### Problem
Could you set down exactly the lines of the data below, starting at the one that holds "structure Normal where" and ending at the one that holds "def normalise (f", both included, and only those?

(Exercise data)

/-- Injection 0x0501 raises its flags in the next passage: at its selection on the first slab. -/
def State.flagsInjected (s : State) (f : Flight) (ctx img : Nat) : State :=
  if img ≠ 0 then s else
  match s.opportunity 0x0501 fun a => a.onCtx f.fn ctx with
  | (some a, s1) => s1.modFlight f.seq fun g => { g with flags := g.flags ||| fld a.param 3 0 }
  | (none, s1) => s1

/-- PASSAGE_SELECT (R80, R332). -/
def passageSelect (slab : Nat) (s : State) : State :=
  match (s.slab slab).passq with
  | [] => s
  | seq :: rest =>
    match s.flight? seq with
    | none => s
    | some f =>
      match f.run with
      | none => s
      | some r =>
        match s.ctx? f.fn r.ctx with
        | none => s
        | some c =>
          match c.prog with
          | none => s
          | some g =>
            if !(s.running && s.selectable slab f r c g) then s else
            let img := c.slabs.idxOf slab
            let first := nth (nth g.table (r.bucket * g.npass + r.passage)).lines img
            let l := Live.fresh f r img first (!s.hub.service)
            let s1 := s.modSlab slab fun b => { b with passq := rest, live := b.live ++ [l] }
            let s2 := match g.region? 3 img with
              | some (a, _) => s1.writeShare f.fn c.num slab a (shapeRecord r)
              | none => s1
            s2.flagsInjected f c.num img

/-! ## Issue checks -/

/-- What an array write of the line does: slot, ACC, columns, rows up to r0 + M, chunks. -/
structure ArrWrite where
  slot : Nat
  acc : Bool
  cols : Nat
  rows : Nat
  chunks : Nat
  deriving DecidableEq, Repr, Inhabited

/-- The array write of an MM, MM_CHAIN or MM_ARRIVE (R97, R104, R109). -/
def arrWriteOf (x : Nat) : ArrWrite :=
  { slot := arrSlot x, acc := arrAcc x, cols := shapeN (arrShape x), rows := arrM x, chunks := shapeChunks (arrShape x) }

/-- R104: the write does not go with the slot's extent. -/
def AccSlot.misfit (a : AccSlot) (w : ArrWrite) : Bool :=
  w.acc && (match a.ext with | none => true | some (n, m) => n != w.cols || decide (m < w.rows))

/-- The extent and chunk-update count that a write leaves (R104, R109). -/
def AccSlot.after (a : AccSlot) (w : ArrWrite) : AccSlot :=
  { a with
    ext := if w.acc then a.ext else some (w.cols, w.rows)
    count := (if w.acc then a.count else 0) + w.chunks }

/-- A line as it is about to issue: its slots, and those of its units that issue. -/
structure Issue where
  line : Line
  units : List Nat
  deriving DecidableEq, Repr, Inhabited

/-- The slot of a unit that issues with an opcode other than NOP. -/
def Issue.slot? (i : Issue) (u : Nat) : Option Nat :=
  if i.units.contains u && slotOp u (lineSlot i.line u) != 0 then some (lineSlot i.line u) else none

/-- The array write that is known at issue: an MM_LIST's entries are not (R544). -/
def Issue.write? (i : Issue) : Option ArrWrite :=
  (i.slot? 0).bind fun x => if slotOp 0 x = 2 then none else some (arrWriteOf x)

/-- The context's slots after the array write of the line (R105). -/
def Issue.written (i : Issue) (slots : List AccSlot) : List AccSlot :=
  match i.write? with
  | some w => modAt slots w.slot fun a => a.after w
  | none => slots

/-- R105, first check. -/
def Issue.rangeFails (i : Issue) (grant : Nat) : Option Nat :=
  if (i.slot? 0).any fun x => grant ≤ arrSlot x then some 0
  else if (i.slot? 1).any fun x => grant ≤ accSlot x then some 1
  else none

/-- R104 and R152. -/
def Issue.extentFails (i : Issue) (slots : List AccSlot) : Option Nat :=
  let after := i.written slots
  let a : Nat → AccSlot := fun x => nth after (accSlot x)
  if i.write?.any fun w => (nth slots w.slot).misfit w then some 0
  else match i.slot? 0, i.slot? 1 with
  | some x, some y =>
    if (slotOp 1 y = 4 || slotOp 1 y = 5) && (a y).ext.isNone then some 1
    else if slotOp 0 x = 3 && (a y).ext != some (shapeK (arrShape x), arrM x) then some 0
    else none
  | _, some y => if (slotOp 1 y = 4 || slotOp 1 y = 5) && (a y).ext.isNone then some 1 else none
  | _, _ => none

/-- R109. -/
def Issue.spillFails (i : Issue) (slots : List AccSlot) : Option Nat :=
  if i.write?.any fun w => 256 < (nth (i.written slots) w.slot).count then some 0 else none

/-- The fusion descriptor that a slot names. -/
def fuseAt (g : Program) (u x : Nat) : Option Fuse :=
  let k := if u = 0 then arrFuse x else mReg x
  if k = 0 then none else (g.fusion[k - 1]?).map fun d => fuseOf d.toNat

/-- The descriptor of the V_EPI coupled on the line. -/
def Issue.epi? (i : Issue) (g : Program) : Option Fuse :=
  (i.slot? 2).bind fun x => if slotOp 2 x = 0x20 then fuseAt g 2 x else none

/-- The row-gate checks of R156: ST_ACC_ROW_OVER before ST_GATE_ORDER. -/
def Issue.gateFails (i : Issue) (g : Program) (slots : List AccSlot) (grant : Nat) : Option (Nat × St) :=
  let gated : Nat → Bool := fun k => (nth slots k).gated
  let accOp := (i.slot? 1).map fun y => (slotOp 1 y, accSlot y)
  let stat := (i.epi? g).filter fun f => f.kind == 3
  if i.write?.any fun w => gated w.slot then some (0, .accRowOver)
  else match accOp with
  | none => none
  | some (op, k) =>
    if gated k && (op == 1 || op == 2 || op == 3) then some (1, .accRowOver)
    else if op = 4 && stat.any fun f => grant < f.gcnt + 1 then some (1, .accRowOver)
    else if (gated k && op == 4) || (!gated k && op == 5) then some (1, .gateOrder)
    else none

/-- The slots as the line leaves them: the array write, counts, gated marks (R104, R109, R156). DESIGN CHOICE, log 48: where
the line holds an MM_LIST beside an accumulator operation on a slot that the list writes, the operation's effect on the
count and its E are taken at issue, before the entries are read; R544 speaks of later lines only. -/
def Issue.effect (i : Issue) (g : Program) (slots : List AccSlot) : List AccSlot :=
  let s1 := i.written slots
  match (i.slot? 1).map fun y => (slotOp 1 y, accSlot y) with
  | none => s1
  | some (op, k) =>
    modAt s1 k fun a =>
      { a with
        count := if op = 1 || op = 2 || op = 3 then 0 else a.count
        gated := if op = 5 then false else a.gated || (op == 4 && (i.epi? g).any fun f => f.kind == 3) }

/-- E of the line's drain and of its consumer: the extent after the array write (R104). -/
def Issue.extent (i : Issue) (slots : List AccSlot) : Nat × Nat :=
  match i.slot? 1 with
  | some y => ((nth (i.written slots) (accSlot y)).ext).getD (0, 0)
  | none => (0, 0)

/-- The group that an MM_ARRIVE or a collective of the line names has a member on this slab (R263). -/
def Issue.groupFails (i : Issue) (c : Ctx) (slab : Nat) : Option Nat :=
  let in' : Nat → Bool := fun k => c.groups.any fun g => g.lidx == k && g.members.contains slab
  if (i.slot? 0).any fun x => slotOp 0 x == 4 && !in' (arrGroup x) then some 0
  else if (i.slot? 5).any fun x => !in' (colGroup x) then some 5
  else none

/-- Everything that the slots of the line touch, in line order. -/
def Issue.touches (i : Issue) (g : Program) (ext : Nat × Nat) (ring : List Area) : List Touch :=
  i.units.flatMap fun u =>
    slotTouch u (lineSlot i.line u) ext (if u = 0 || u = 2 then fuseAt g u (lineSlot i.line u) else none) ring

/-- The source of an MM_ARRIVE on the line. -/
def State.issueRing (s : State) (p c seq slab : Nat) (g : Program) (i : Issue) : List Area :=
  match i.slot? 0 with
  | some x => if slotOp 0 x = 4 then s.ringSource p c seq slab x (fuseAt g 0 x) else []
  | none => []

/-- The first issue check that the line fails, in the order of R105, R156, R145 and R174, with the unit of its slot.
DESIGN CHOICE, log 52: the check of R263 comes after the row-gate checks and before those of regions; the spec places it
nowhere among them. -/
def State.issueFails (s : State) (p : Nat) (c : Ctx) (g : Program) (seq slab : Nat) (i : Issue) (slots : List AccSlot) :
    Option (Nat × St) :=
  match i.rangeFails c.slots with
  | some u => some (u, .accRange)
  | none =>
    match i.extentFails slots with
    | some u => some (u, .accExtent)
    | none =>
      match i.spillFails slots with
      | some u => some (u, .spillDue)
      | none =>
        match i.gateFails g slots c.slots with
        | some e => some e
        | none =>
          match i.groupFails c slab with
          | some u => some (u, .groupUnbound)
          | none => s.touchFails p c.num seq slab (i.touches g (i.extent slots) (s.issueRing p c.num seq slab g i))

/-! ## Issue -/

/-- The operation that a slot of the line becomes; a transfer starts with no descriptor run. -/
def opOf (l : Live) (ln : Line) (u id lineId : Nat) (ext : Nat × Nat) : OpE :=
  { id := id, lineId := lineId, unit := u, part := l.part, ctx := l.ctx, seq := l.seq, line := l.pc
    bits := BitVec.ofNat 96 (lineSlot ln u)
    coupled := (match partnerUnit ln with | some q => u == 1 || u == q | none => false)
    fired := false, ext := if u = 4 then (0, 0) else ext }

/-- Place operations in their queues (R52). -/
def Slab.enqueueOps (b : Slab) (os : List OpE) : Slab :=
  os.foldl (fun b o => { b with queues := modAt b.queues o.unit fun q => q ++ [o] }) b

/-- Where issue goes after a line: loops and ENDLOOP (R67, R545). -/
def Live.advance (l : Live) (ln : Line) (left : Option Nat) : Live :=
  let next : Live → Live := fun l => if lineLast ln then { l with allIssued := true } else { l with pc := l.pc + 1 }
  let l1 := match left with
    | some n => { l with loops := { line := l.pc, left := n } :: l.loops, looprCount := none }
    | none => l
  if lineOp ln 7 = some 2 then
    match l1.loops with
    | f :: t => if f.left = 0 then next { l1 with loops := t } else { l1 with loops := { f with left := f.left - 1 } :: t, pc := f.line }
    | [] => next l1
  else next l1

(End Exercise data)
(Exercise data)

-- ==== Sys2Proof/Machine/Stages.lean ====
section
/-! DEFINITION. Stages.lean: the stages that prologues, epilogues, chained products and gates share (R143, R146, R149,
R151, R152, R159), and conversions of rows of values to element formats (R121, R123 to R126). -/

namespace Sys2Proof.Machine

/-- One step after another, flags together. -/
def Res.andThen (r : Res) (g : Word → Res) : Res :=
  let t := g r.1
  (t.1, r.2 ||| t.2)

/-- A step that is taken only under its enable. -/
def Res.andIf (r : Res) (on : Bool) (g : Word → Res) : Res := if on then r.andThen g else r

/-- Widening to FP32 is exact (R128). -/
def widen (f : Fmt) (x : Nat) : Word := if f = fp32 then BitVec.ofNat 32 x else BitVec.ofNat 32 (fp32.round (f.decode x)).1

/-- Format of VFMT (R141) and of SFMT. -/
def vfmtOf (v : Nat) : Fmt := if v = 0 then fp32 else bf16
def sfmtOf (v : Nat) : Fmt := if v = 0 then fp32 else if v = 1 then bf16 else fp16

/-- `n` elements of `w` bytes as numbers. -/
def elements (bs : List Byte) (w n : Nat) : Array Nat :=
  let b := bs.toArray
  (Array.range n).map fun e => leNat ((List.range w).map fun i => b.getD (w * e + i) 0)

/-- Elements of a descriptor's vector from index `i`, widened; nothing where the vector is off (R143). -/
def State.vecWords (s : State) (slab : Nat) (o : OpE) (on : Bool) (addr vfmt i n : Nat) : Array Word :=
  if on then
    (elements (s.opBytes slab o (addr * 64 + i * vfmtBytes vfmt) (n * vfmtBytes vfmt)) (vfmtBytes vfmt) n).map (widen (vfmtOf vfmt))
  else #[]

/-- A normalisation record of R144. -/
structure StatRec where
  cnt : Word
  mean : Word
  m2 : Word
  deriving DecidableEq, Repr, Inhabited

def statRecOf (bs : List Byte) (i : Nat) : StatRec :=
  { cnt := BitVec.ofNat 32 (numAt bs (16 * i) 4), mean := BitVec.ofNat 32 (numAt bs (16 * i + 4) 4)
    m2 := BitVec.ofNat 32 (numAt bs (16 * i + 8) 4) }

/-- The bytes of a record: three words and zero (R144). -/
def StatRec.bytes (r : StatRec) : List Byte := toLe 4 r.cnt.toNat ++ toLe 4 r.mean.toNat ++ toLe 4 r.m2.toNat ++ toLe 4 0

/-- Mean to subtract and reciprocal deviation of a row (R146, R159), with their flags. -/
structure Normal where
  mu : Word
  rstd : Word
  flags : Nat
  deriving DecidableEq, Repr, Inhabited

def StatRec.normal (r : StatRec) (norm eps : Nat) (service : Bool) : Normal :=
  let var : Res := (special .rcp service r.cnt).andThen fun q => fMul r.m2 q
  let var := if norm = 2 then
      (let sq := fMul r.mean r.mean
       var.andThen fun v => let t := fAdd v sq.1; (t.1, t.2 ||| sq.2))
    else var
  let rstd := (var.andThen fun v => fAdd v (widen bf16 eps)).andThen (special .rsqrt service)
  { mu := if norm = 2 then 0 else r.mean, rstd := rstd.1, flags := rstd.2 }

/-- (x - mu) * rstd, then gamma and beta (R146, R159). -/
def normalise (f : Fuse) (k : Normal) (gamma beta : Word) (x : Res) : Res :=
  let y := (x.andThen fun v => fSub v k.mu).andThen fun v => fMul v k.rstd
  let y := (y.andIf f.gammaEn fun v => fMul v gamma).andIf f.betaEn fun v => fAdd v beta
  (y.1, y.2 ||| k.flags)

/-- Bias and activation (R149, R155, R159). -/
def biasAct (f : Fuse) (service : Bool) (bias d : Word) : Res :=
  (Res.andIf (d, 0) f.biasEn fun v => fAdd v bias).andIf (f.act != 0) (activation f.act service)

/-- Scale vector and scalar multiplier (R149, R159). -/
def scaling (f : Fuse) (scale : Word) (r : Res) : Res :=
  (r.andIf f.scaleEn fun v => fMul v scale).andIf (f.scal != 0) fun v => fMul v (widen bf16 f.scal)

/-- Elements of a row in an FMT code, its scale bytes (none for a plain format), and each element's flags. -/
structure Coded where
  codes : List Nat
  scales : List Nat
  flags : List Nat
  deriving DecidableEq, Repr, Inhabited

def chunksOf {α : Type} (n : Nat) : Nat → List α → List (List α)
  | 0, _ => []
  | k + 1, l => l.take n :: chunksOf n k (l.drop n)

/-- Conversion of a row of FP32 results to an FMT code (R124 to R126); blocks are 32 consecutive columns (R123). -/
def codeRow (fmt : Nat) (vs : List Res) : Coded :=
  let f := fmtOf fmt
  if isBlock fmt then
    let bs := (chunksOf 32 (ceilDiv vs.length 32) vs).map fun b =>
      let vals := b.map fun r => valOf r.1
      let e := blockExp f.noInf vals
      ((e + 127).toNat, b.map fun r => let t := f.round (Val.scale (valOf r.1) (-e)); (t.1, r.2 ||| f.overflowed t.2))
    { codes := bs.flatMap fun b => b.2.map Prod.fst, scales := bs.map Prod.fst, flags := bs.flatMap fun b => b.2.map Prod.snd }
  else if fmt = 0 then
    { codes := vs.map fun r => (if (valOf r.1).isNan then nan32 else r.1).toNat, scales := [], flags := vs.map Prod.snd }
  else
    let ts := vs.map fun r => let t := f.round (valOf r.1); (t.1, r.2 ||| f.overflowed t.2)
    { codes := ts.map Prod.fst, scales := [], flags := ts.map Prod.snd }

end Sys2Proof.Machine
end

(End Exercise data)

### Solved exercise
structure Normal where
  mu : Word
  rstd : Word
  flags : Nat
  deriving DecidableEq, Repr, Inhabited

def StatRec.normal (r : StatRec) (norm eps : Nat) (service : Bool) : Normal :=
  let var : Res := (special .rcp service r.cnt).andThen fun q => fMul r.m2 q
  let var := if norm = 2 then
      (let sq := fMul r.mean r.mean
       var.andThen fun v => let t := fAdd v sq.1; (t.1, t.2 ||| sq.2))
    else var
  let rstd := (var.andThen fun v => fAdd v (widen bf16 eps)).andThen (special .rsqrt service)
  { mu := if norm = 2 then 0 else r.mean, rstd := rstd.1, flags := rstd.2 }

/-- (x - mu) * rstd, then gamma and beta (R146, R159). -/
def normalise (f : Fuse) (k : Normal) (gamma beta : Word) (x : Res) : Res :=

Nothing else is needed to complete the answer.